/-- One trim step: the neighbour with the larger area, when that exceeds the present area by 2 % (R280). -/
def Rx.step (x : Rx) (i now a0 ap am : Nat) : Rx :=
  let j := x.next
  let v := x.trims.getD j 0
  let w := if am ≤ ap then v + 1 else v - 1
  let r := trimRange j
  let x1 := { x with next := (j + 1) % trimCount i, stepAt := now }
  if 102 * a0 ≤ 100 * max ap am ∧ 0 < max ap am ∧ r.1 ≤ w ∧ w ≤ r.2 then { x1 with trims := x.trims.set j w, trimAt := now } else x1

/-- The nearest set to a temperature. -/
def nearest (t : Int) : List TrimSet → Option TrimSet
  | [] => none
  | x :: xs => match nearest t xs with
    | none => some x
    | some y => if (y.temp - t).natAbs < (x.temp - t).natAbs then some y else some x

/-- Stores a set; an eighth-plus set replaces the nearest one (R281). -/
def Rx.store (x : Rx) (n : TrimSet) : Rx :=
  if x.sets.length < 8 then { x with sets := x.sets ++ [n] }
  else match nearest n.temp x.sets with
    | none => x
    | some y => { x with sets := x.sets.map (fun z => if z = y then n else z) }

/-- The trims at a temperature: interpolated between the bracketing sets, or those of the nearest (R281). -/
def Rx.interpolate (x : Rx) (t : Int) : List Int :=
  match nearest t (x.sets.filter (fun y => decide (y.temp ≤ t))), nearest t (x.sets.filter (fun y => decide (t < y.temp))) with
  | some a, some b => List.zipWith (fun u v => u + divOpen 31 ((v - u) * (t - a.temp)) (b.temp - a.temp)) a.trims b.trims
  | some a, none => a.trims
  | none, some b => b.trims
  | none, none => x.trims

/-- The trims after a training: interpolated in a fast train; those a full train finds are the receiver's to choose (R280). -/
def State.trained (s : State) (i : Nat) (fast : Bool) : State :=
  let t := s.rxTemp i
  if fast then s.onRx i (fun x => { x with trims := x.interpolate t, trimAt := s.time })
  else (s.onRx i (fun x => { x with
    trims := (List.range (trimCount i)).map (fun j => let r := trimRange j; r.1 + (Config.freeNat (32 + j) s.free : Int) % (r.2 - r.1 + 1)),
    trimAt := s.time })).drawn

/-- A set is due: 10 s unchanged, more than 4 K from every stored set (R281). -/
def State.setDue (s : State) (i : Nat) : Bool :=
  let x := s.rx i
  decide (x.trimAt + secTicks 10 ≤ s.time) && x.trims != [] && x.sets.all (fun y => decide (64 < (y.temp - s.rxTemp i).natAbs))

/-- A datapath is needed: the module is at work, and leaves Dusk; its SHALLOW lanes return to ACTIVE (R80, R81, R274). -/
def State.toDay (s : State) : State :=
  if s.pow.phase = .dusk then
    ((List.range 16).foldl (fun (t : State) n =>
      if t.laneState n = laneShallow ∧ !(t.lane n).heldByHost then (t.enter n laneActive).ctrlMsg n 0x25 [0] else t)
      { s with pow := { s.pow with phase := .day } }).busy
  else s.busy

end Sys2Proof.Machine
end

──────

§ **How to complete this task**
Only these lines should appear in the reply: the one containing "let t := s.rxTemp i", the last line of the data, and all lines between them, each copied exactly.

§ **Expected output**
  let t := s.rxTemp i
  if fast then s.onRx i (fun x => { x with trims := x.interpolate t, trimAt := s.time })
  else (s.onRx i (fun x => { x with
    trims := (List.range (trimCount i)).map (fun j => let r := trimRange j; r.1 + (Config.freeNat (32 + j) s.free : Int) % (r.2 - r.1 + 1)),
    trimAt := s.time })).drawn

/-- A set is due: 10 s unchanged, more than 4 K from every stored set (R281). -/
def State.setDue (s : State) (i : Nat) : Bool :=
  let x := s.rx i
  decide (x.trimAt + secTicks 10 ≤ s.time) && x.trims != [] && x.sets.all (fun y => decide (64 < (y.temp - s.rxTemp i).natAbs))

/-- A datapath is needed: the module is at work, and leaves Dusk; its SHALLOW lanes return to ACTIVE (R80, R81, R274). -/
def State.toDay (s : State) : State :=
  if s.pow.phase = .dusk then
    ((List.range 16).foldl (fun (t : State) n =>
      if t.laneState n = laneShallow ∧ !(t.lane n).heldByHost then (t.enter n laneActive).ctrlMsg n 0x25 [0] else t)
      { s with pow := { s.pow with phase := .day } }).busy
  else s.busy

end Sys2Proof.Machine
end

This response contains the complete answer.